Exercise goal.
Write out the entries below exactly. End with the line that contains "-- Coordinates.".
Start of Data for processing
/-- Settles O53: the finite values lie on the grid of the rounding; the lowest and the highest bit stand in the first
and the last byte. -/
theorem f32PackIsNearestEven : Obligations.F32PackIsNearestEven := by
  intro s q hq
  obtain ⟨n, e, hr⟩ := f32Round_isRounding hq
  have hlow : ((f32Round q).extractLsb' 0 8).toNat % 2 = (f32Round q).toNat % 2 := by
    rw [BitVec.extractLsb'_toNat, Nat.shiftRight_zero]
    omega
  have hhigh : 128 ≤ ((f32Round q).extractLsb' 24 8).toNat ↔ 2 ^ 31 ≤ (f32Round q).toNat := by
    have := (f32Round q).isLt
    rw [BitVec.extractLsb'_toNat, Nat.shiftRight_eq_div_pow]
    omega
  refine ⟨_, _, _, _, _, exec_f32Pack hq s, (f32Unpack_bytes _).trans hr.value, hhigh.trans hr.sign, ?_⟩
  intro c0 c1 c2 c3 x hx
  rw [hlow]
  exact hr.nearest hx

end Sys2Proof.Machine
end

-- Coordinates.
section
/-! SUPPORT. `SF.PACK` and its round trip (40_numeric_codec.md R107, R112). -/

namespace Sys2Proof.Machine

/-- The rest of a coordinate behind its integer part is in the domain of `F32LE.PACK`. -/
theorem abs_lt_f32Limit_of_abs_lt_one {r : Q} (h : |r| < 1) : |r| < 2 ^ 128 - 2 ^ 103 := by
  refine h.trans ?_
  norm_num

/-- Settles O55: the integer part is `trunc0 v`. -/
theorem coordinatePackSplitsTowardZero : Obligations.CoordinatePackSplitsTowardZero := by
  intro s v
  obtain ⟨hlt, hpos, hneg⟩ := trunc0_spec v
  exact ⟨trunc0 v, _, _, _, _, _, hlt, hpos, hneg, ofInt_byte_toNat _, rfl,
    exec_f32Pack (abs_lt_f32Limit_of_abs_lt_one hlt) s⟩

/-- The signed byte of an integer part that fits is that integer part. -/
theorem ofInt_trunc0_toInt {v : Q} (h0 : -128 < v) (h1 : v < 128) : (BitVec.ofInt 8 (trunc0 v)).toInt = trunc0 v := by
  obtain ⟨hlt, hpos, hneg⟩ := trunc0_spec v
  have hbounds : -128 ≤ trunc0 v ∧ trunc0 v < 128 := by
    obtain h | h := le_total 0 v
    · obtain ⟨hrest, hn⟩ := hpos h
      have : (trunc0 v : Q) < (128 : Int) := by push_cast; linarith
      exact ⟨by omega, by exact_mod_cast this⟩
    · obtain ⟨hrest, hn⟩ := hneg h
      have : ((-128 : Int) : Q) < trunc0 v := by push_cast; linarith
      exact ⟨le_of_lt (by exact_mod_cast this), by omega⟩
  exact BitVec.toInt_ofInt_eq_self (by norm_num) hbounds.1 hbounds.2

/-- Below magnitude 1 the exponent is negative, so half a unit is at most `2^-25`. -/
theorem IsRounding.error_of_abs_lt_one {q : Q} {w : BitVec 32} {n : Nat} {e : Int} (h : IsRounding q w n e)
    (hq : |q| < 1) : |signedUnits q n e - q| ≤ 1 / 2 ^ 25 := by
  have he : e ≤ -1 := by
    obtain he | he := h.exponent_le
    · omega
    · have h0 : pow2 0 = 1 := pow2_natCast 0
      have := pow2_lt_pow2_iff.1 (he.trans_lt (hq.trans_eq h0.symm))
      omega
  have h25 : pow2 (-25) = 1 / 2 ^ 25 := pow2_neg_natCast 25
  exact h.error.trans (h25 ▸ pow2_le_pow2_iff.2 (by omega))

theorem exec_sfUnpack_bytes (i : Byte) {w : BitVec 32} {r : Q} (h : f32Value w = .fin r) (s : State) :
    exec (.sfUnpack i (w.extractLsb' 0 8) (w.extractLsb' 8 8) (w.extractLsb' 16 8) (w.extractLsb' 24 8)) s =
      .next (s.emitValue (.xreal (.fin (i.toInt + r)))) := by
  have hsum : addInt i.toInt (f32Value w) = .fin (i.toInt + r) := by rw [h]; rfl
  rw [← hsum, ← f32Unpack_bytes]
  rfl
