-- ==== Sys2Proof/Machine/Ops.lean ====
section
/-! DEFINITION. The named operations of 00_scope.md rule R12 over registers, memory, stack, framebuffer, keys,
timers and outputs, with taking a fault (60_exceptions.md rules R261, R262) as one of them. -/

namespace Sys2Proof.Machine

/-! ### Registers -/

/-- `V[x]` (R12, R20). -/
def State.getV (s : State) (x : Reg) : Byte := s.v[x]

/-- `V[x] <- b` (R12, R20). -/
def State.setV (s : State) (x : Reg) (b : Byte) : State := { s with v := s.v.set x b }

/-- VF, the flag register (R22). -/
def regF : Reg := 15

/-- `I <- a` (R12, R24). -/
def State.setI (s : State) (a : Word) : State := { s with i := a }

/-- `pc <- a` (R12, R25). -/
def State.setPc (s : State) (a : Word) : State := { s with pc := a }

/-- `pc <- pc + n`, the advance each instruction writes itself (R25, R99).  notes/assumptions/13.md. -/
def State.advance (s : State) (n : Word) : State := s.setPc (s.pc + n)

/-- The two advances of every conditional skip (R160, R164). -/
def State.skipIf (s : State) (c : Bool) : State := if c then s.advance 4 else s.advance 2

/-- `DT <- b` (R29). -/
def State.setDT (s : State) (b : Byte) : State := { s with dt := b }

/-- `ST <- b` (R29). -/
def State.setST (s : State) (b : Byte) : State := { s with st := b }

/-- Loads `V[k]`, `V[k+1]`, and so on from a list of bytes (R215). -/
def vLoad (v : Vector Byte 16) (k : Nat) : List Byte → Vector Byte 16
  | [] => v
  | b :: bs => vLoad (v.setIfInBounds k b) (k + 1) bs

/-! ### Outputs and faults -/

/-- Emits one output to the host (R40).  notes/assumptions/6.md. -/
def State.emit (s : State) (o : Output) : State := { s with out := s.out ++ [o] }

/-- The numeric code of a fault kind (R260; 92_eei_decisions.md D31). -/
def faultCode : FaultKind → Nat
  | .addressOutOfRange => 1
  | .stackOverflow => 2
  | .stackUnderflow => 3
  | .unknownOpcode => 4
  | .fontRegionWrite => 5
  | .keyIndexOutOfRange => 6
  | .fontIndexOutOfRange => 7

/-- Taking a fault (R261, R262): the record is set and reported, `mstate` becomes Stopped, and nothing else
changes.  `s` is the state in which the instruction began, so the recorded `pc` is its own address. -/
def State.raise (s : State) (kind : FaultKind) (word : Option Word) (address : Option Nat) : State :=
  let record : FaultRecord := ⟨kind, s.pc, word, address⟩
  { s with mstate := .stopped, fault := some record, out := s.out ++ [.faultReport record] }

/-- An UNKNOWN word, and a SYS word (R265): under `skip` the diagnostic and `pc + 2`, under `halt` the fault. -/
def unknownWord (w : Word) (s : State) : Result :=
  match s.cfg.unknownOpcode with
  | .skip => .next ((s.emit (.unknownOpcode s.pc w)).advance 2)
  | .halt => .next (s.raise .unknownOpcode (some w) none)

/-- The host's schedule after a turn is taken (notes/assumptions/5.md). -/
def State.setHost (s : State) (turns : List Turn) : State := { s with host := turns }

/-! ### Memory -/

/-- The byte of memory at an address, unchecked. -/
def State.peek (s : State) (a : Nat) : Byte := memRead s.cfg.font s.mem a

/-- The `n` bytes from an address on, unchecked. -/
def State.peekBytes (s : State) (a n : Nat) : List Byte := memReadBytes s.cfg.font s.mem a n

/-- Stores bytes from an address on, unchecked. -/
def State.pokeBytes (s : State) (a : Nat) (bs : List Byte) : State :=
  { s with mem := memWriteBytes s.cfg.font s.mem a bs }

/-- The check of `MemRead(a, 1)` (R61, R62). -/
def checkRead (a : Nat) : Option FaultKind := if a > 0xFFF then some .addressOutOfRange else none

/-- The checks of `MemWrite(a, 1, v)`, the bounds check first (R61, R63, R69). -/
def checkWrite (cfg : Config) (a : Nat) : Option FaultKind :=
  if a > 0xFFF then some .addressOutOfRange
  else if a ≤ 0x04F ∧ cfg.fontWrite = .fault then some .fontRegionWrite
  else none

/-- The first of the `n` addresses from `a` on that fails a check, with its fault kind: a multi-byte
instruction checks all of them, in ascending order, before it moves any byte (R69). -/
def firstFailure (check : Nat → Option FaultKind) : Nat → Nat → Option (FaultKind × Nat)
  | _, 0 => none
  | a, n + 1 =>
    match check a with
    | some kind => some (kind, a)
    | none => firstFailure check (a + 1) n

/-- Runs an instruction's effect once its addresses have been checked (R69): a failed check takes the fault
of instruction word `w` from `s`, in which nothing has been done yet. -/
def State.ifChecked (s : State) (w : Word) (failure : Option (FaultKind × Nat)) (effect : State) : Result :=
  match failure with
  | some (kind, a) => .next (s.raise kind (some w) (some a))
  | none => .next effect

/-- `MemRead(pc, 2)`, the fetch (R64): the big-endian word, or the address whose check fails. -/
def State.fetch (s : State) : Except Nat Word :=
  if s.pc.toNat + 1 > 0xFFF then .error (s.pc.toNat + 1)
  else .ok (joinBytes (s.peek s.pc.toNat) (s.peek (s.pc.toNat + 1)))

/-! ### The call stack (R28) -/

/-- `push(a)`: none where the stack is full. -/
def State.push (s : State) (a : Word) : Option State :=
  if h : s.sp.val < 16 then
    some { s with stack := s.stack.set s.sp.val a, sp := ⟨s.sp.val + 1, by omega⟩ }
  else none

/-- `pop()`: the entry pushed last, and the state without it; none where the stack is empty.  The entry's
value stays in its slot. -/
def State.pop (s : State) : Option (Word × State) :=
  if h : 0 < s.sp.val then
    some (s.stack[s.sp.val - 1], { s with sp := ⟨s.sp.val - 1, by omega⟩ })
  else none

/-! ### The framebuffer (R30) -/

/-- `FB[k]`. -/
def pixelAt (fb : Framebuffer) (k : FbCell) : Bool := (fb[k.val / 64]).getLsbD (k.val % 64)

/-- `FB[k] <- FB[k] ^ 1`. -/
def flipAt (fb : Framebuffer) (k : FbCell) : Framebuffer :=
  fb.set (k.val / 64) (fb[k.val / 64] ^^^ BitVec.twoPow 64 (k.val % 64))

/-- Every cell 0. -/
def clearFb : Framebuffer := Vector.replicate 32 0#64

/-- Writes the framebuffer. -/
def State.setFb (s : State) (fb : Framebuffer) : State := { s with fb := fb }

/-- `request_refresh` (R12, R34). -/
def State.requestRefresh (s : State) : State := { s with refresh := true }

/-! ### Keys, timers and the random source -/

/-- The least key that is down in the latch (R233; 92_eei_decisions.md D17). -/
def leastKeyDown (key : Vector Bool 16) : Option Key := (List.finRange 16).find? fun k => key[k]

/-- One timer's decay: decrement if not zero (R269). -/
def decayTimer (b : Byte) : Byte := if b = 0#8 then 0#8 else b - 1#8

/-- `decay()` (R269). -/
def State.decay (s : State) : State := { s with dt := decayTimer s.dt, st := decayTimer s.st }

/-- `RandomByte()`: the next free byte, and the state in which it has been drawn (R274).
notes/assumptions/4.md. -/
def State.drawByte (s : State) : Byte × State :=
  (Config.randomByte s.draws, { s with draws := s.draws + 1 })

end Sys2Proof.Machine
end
End of Data for processing
Answer box.
/-- Settles O53: the finite values lie on the grid of the rounding; the lowest and the highest bit stand in the first
and the last byte. -/
theorem f32PackIsNearestEven : Obligations.F32PackIsNearestEven := by
  intro s q hq
  obtain ⟨n, e, hr⟩ := f32Round_isRounding hq
  have hlow : ((f32Round q).extractLsb' 0 8).toNat % 2 = (f32Round q).toNat % 2 := by
    rw [BitVec.extractLsb'_toNat, Nat.shiftRight_zero]
    omega
  have hhigh : 128 ≤ ((f32Round q).extractLsb' 24 8).toNat ↔ 2 ^ 31 ≤ (f32Round q).toNat := by
    have := (f32Round q).isLt
    rw [BitVec.extractLsb'_toNat, Nat.shiftRight_eq_div_pow]
    omega
  refine ⟨_, _, _, _, _, exec_f32Pack hq s, (f32Unpack_bytes _).trans hr.value, hhigh.trans hr.sign, ?_⟩
  intro c0 c1 c2 c3 x hx
  rw [hlow]
  exact hr.nearest hx

end Sys2Proof.Machine
end

-- Coordinates.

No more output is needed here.